(Available data Opens)
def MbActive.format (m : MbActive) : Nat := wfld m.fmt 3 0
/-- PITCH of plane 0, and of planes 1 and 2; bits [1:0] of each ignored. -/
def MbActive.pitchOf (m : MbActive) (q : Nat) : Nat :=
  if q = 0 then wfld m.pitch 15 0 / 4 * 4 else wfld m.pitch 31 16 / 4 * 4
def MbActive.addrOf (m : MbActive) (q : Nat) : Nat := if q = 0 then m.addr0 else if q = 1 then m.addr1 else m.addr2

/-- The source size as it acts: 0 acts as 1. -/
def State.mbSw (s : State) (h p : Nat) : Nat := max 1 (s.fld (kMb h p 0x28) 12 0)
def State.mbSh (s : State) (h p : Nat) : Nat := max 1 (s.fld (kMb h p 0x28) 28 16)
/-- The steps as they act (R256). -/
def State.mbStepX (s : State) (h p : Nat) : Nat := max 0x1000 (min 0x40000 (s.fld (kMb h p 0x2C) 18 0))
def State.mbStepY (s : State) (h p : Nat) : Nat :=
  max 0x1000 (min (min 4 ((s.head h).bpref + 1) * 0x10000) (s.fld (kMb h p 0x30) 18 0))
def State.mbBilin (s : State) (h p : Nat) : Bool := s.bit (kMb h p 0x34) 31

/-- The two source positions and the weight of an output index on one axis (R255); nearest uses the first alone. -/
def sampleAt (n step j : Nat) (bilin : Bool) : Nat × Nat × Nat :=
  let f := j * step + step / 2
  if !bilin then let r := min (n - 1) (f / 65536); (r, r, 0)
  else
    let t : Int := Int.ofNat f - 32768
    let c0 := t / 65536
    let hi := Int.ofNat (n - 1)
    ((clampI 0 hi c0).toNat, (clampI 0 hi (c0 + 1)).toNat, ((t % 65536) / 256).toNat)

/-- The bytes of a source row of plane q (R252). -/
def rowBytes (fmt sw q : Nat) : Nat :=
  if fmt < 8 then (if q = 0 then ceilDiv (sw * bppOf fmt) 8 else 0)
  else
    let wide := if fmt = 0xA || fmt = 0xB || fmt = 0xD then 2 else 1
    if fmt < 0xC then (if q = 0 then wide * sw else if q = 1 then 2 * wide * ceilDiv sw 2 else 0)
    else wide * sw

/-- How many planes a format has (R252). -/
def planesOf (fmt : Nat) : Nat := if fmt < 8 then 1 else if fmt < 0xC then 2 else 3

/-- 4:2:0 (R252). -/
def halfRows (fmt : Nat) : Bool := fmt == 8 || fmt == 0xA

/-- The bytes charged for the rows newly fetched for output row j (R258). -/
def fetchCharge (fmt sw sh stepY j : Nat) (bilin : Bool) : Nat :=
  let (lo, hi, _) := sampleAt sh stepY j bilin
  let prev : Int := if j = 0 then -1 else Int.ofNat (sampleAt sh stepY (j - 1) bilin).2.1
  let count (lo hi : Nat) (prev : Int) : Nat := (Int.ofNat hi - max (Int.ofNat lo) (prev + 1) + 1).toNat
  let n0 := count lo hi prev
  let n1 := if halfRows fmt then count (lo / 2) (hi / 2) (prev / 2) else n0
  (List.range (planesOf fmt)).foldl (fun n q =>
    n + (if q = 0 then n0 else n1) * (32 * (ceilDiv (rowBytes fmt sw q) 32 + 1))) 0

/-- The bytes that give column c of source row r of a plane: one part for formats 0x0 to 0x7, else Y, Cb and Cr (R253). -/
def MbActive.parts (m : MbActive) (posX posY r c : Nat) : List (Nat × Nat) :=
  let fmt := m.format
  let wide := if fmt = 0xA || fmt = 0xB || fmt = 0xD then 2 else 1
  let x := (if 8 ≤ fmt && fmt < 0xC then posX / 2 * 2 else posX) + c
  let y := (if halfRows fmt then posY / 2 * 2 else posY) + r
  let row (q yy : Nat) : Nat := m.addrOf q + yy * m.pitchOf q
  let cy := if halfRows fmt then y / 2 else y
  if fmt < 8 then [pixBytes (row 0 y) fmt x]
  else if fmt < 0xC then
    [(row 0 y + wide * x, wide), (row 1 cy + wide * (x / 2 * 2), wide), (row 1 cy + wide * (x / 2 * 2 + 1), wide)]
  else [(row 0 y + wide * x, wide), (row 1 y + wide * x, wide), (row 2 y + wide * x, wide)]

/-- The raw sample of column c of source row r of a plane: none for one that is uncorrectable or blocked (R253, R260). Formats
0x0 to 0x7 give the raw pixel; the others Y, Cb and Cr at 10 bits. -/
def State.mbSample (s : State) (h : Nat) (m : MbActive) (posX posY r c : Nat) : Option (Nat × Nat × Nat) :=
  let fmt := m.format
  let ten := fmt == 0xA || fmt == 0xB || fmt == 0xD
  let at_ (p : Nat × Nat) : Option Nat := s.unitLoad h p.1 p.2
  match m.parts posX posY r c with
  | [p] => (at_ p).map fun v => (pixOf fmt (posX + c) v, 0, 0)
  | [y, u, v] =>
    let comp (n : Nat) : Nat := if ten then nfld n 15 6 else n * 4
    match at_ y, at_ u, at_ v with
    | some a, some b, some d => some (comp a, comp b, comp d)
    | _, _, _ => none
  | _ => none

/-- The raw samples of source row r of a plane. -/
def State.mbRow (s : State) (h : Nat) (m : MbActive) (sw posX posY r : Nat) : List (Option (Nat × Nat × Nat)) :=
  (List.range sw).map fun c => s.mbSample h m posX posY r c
(Available data Closes)
(Available data Opens)
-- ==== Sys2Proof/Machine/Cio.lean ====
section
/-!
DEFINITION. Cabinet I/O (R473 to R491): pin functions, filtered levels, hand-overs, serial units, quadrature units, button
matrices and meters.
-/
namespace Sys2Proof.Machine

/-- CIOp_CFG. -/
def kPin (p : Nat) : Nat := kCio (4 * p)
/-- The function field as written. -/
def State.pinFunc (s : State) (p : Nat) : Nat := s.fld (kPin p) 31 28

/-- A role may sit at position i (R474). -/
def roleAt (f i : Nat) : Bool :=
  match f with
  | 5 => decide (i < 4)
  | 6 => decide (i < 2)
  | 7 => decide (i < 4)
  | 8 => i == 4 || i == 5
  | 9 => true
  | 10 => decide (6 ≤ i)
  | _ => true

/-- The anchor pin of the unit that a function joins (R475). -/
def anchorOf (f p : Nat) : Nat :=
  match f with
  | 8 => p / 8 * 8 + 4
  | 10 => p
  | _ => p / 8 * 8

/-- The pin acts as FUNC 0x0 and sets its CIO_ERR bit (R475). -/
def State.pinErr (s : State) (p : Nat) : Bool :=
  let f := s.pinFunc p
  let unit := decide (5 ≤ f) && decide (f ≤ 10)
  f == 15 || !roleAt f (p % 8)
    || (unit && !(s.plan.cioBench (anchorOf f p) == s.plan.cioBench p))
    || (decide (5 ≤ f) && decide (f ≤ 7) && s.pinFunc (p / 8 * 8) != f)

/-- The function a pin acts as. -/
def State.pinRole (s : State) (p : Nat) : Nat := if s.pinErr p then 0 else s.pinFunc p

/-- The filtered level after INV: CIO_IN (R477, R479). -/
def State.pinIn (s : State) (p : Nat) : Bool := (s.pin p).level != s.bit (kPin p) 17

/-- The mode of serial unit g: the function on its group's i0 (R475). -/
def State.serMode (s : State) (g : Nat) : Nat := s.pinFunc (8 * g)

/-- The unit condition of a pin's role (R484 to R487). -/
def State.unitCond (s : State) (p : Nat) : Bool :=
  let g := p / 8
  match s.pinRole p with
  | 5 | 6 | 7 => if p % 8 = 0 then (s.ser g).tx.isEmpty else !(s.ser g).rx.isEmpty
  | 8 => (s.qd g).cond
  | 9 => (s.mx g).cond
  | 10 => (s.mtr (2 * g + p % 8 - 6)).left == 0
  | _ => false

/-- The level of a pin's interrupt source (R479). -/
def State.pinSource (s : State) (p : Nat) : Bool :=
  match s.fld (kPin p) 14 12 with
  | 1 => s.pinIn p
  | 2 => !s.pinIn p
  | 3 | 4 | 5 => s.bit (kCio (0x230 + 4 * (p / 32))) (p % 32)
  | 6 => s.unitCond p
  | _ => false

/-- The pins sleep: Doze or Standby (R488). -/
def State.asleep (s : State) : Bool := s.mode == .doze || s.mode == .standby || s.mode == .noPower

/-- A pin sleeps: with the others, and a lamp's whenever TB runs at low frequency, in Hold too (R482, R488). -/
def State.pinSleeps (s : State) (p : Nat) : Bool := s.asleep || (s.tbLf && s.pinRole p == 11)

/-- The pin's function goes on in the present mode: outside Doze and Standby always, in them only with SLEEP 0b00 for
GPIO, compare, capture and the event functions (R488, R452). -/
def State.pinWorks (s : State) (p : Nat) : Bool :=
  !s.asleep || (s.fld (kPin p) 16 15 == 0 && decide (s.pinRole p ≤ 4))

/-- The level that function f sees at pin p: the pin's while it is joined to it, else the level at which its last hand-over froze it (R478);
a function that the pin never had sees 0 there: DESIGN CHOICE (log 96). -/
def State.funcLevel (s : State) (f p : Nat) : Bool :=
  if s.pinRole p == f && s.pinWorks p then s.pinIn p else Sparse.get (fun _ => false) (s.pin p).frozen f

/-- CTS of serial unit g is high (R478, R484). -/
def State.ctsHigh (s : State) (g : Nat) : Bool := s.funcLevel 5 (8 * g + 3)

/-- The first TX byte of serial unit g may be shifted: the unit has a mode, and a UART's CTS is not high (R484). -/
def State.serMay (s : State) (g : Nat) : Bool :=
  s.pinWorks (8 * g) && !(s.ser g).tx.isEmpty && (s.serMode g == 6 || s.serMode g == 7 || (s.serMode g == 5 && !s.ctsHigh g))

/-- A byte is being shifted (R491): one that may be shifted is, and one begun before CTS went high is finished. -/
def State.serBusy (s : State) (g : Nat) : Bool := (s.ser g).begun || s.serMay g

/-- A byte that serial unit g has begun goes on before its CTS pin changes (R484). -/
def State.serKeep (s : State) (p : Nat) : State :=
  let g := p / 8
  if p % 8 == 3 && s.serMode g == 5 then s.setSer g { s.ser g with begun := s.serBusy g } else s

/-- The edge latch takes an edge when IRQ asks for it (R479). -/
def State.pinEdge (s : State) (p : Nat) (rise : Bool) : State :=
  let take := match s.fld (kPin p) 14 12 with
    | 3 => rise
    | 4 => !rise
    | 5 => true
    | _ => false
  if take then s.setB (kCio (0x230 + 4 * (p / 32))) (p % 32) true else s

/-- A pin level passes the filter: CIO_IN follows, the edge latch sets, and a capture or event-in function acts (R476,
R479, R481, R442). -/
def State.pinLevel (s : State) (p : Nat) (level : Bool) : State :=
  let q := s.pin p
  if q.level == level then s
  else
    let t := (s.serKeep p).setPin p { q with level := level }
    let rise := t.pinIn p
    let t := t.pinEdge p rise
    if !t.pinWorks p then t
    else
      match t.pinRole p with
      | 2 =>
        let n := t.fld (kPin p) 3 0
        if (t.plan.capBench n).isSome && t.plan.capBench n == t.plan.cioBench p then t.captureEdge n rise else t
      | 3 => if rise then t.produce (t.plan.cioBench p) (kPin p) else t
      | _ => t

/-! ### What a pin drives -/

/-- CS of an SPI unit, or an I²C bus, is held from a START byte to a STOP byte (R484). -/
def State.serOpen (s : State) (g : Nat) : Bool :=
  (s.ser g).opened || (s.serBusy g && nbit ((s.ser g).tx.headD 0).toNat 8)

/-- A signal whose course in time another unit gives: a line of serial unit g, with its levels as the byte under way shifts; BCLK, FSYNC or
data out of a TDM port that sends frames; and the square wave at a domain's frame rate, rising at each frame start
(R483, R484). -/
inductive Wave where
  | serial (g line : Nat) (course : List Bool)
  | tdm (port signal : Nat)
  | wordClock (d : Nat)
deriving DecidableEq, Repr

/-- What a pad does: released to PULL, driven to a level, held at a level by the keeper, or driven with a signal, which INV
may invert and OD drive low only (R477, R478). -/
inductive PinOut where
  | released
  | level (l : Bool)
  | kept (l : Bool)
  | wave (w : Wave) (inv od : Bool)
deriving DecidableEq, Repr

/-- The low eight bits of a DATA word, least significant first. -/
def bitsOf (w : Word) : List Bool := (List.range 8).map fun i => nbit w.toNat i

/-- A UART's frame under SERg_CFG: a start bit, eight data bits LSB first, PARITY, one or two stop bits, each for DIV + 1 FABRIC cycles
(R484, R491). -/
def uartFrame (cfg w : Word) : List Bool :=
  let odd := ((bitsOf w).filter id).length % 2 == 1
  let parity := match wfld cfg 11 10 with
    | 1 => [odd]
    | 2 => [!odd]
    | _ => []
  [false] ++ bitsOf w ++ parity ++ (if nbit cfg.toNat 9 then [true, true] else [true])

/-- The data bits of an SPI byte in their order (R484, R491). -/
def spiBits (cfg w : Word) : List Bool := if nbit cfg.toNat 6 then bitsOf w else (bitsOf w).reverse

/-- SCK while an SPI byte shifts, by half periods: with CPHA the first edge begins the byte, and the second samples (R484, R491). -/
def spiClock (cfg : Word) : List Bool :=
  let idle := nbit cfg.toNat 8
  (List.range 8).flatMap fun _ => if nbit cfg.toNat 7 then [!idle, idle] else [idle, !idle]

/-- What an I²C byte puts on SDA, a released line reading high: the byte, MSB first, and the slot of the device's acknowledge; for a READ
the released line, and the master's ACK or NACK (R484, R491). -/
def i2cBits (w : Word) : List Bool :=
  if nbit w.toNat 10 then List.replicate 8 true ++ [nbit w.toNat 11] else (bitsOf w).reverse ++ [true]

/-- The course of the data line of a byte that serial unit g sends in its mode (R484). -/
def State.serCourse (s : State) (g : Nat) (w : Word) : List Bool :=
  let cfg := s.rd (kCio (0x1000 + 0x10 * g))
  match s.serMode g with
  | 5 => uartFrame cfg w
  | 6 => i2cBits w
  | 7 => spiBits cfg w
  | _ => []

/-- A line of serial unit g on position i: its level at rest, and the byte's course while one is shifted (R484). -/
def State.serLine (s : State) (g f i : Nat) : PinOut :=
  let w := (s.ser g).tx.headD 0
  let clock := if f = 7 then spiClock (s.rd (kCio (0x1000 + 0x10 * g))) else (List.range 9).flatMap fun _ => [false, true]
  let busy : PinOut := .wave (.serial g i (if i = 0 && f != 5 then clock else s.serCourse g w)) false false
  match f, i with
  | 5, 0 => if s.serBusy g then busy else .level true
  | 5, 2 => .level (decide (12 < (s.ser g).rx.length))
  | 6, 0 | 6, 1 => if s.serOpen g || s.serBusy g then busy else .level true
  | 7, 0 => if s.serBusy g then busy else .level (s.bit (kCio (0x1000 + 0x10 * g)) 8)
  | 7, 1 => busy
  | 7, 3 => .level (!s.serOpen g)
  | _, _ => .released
(Available data Closes)
What is needed - Looking at the records above, return exactly the lines from the line with "let c0 := t / 65536" to the line with "has (R252). -/", both ends included.

Solution to the problem -
    let c0 := t / 65536
    let hi := Int.ofNat (n - 1)
    ((clampI 0 hi c0).toNat, (clampI 0 hi (c0 + 1)).toNat, ((t % 65536) / 256).toNat)

/-- The bytes of a source row of plane q (R252). -/
def rowBytes (fmt sw q : Nat) : Nat :=
  if fmt < 8 then (if q = 0 then ceilDiv (sw * bppOf fmt) 8 else 0)
  else
    let wide := if fmt = 0xA || fmt = 0xB || fmt = 0xD then 2 else 1
    if fmt < 0xC then (if q = 0 then wide * sw else if q = 1 then 2 * wide * ceilDiv sw 2 else 0)
    else wide * sw

/-- How many planes a format has (R252). -/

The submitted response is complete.